Danach stand das Wohnviertel der Seidenweber auf dem Programm. Des Weiteren besichtigte die Gruppe das Atelier de Soierie, das sich der für Lyon typischen Seidenmalerei und dem Seidendruck widmet.
Dritter Schwerpunkt waren Architektur und Städtebau. Hier bot sich die Besichtigung des Tony-Garnier-Museums an. Das ungewöhnliche Open-Air-Museum wurde nach einem Architekten benannt. Die Gruppe durchstreifte ein kleines Viertel mit Gebäudekomplexen, dessen Fassaden eine Reihe monumentaler Mauermalereien aufweisen.
Ein Beispiel moderner Stadtplanung ist das künftige Stadtviertel „La Confluence“ (der Zusammenfluss). Bis 2030 sollen hier auf der dreieckigen Südspitze der Perrache-Halbinsel zwischen Saone und Rhone Wohnen, Arbeiten, Freizeit und Kultur vereinen und Menschen aller Einkommens- und Altersklassen zusammenbringen. Eine Fahrt auf der Saone und Rhone rundete die Stadtbesichtigung von Lyon ab.
Auch das Kennenlernen des Umlandes kam von dem in den Weinbergen gelegenen Hotel im kleinen Dorf Sarcey nordwestlich von Lyon nicht zu kurz. Gen Osten durchstreifte die Gruppe La Dombes, das Land der 1000 Seen, die der Fischzucht dienen und einen erheblichen Teil der Süßwasserfischproduktion Frankreichs decken. Einen Einblick in die Fischverarbeitung vermittelte die Besichtigung einer Fischräucherei mit Verköstigung.

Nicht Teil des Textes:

/-- R154: the header DECODE_HDR finds in an encoded one, whatever stands behind it, has the encoder's operands. -/
theorem headerAt_headerBytes (h : L.disjoint = true) :
    headerAt L (headerBytes L type ackreq dst src seq ++ payload) =
      { fc := fcWord L type ackreq (compress dst src) dst.mode src.mode, type := type, sec := false, ackreq := ackreq
        intrapan := compress dst src, dam := dst.mode.bits, sam := src.mode.bits, seq := seq, dst := dst, src := src
        hdrLen := (headerBytes L type ackreq dst src seq).length, scope := none } := by
  have hseq : byteAt (headerBytes L type ackreq dst src seq ++ payload) 2 = seq := rfl
  simp only [headerAt, Md.ofHeader, wireHalf_headerBytes_append, hseq, fcType_fcWord h, fcSec_fcWord h,
    fcAckreq_fcWord h, fcIntrapan_fcWord h, fcDam_fcWord h, fcSam_fcWord h, dstAt_headerBytes, srcAt_headerBytes, length_headerBytes]

end

/-- R145, R154: the checks of DECODE_HDR pass every header ENCODE_HDR answers, whatever stands behind it. -/
theorem fcFault_encodeHdr {type seq : Byte} {sec ackreq : Bool} {dst : Address} {src : Option Address} {v : Snap}
    {hdr : List Byte} (h : L.disjoint = true) (henc : encodeHdr L type sec ackreq dst src seq v = .ok hdr)
    (payload : List Byte) : fcFault L (wireHalf (hdr ++ payload) 0) = none := by
  obtain ⟨hrefusal, rfl⟩ := encodeHdr_eq_ok.1 henc
  obtain ⟨hdst, -, hack, htype⟩ := frameRefusal_eq_none.1 hrefusal
  have htype3 : type.setWidth 3 ≠ 2#3 := by bv_omega
  rw [wireHalf_headerBytes_append]
  exact fcFault_fcWord h htype3 _ _ hdst _

/-- Settles O6: the accepted header is `headerAt`, which has the encoder's operands. -/
theorem headerRoundTrip : Obligations.HeaderRoundTrip := by
  intro L type sec ackreq dst src seq v hdr payload hL henc
  have hfc := fcFault_encodeHdr hL henc payload
  obtain ⟨-, rfl⟩ := encodeHdr_eq_ok.1 henc
  have hmd := headerAt_headerBytes L (type.setWidth 3) ackreq dst (sourceOf src v) seq payload hL
  refine ⟨_, decodeHdr_eq_ok_headerAt.2 ⟨hfc, ?_, hmd.symm⟩, rfl, rfl, rfl, rfl, rfl, rfl, rfl, rfl, rfl, rfl, rfl⟩
  simp [hmd]

theorem byteAt_take {buf : List Byte} {n k : Nat} (hk : k < n) : byteAt (buf.take n) k = byteAt buf k := by
  rw [byteAt, List.getElem?_take_of_lt hk, byteAt]

/-- Settles O7: below its length an encoded header does not fit, and its frame control word passes. -/
theorem truncatedHeaderFails : Obligations.TruncatedHeaderFails := by
  refine ⟨fun L type sec ackreq dst src seq v hdr n hL henc hn => ⟨fun hshort => ?_, fun hlen => ?_⟩,
    fun L seq n hn => ⟨0, decodeHdr_of_lt_three hn⟩⟩
  · exact ⟨0, decodeHdr_of_lt_three hshort⟩
  · have hfc := fcFault_encodeHdr hL henc []
    obtain ⟨-, rfl⟩ := encodeHdr_eq_ok.1 henc
    have hmd := headerAt_headerBytes L (type.setWidth 3) ackreq dst (sourceOf src v) seq [] hL
    rw [List.append_nil] at hfc hmd
    rw [decodeHdr_congr fun k => byteAt_take]
    exact decodeHdr_of_lt_hdrLen hlen hfc (by rw [hmd]; exact hn)

/-! ### The header byte by byte -/

theorem lo_eq_setWidth (v : Half) : lo v = v.setWidth 8 :=
  BitVec.eq_of_toNat_eq (by rw [lo_toNat, BitVec.toNat_setWidth])

theorem hi_eq_setWidth (v : Half) : hi v = (v >>> 8).setWidth 8 :=
  BitVec.eq_of_toNat_eq (by
    have := v.isLt
    rw [hi_toNat, BitVec.toNat_setWidth, BitVec.toNat_ushiftRight, Nat.shiftRight_eq_div_pow]
    omega)

/-- R152: with a destination, at least a PAN id and a short address follow the first three bytes. -/
theorem seven_le_wireLen {dam : BitVec 2} (h : dam ≠ 0#2) (sam : BitVec 2) (ip : Bool) : 7 ≤ wireLen dam sam ip := by
  have halen : 2 ≤ wireAlen dam := by
    rw [wireAlen, if_neg h]
    split <;> decide
  unfold wireLen
  rw [if_pos h]
  omega

/-- Settles O14: the compression bit is `compress`, the frame control word `fcWord_fcLayout`. -/
theorem headerWireForm : Obligations.HeaderWireForm := by
  intro type ackreq dst src seq
  refine ⟨compress dst src, compress_eq_true, ?_, fun hdst => ?_⟩
  · intro low high pan field fc
    have hhalf (v : Half) : halfBytes v = [low v, high v] := by rw [halfBytes, lo_eq_setWidth, hi_eq_setWidth]
    have hpan (a : Address) : panBytes a = pan a := by
      cases a with
      | none => rfl
      | short p x => exact hhalf p
      | long p x => exact hhalf p
    have hfield (a : Address) : addrBytes a = field a := by
      cases a with
      | none => rfl
      | short p x => exact hhalf x
      | long p x => rfl
    have hfc : fcWord fcLayout type ackreq (compress dst src) dst.mode src.mode = fc := fcWord_fcLayout ..
    simp only [headerBytes, hfc, hhalf, hpan, hfield, List.cons_append, List.nil_append]
  · rw [length_headerBytes]
    exact ⟨rfl, seven_le_wireLen (mt Mode.bits_eq_zero.1 hdst) _ _, (wireLen_bounds _ _ _).2⟩

/-! ### The commands -/

/-- R148, R153: the encoder's source is the one given, or the one synthesized from the interface. -/
theorem sourceOf_snap (src : Option Address) (i : Iface) : sourceOf src i.snap = sourceFrom src i := by
  cases src <;> rfl

/-- Settles O13: nothing is refused, and the source is `sourceOf_snap`. -/
theorem encodeHdrAnswers : Obligations.EncodeHdrAnswers := by
  intro h type ackreq seq dst src s i hlive hiface hdst htype hdr
  have hrefusal : frameRefusal type false dst = none := by
    rw [frameRefusal_eq_none]
    obtain rfl | rfl | rfl := htype <;> exact ⟨hdst, rfl, by decide, by decide⟩
  have henc : encodeHdr fcLayout type false ackreq dst src seq i.snap = .ok hdr :=
    encodeHdr_eq_ok.2 ⟨hrefusal, by rw [sourceOf_snap]⟩
  change execEncodeHdr h type false ackreq seq dst src s = _
  unfold execEncodeHdr
  rw [if_pos hlive, hiface]
  simp only [henc]
  rfl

Das Rothenburg Frankreichs
Südlich der Dombes liegt Perouges. Die mittelalterliche Stadt wird in manchen Reiseführern auch das Rothenburg ob der Tauber von Frankreich genannt. Ihre Gassen zogen auch die Gerolzhöfer Besucher in ihren Bann. Auch ein Abstecher in die Alpen durfte nicht fehlen: Ziele waren hier der See Bourget, der größte Natursee Frankreichs, Chambery, der Badeort Aix-les-Bains oder die Römerstadt Vienne im Süden von Lyon. Danach erkundete die Gruppe die Weinanbaugebiete der Cote du Rhone und des Beaujolais. Auf vielfältige Weise bekamen die Reiseteilnehmer einen Eindruck von der regionalen Küche und ihren Spezialitäten sowie von den Weinen.
Während es sich anbot, in der Freizeit in einem der kleinen „Bouchons“, den traditionellen, kleinen Lyoner Restaurants, zu essen, lockten auch kleine Märkte mit Spezialitätenständen oder gar die große Markthalle. Zwei Tagesausflüge wurden mit einem Überraschungspicknick im Grünen gekrönt. So überraschte Burkhard Tebbe am Ufer eines Sees die Gruppe mit frisch geräucherten Lachsforellen, Fischpasteten und Lyoner Wurstvariationen. Ein Picknick mit Lyoner Brühwurst in Rotweinsauce als Hauptgang war im Garten eines befreundeten Hoteliers vorbereitet worden.
Für 2015 plant das Partnerschaftskomitee mit Tebbe eine für alle Bürger offene Fahrt nach Paris. 2016 soll dann wieder die traditionelle Zweijahresfahrt stattfinden. Das Ziel steht allerdings noch nicht fest.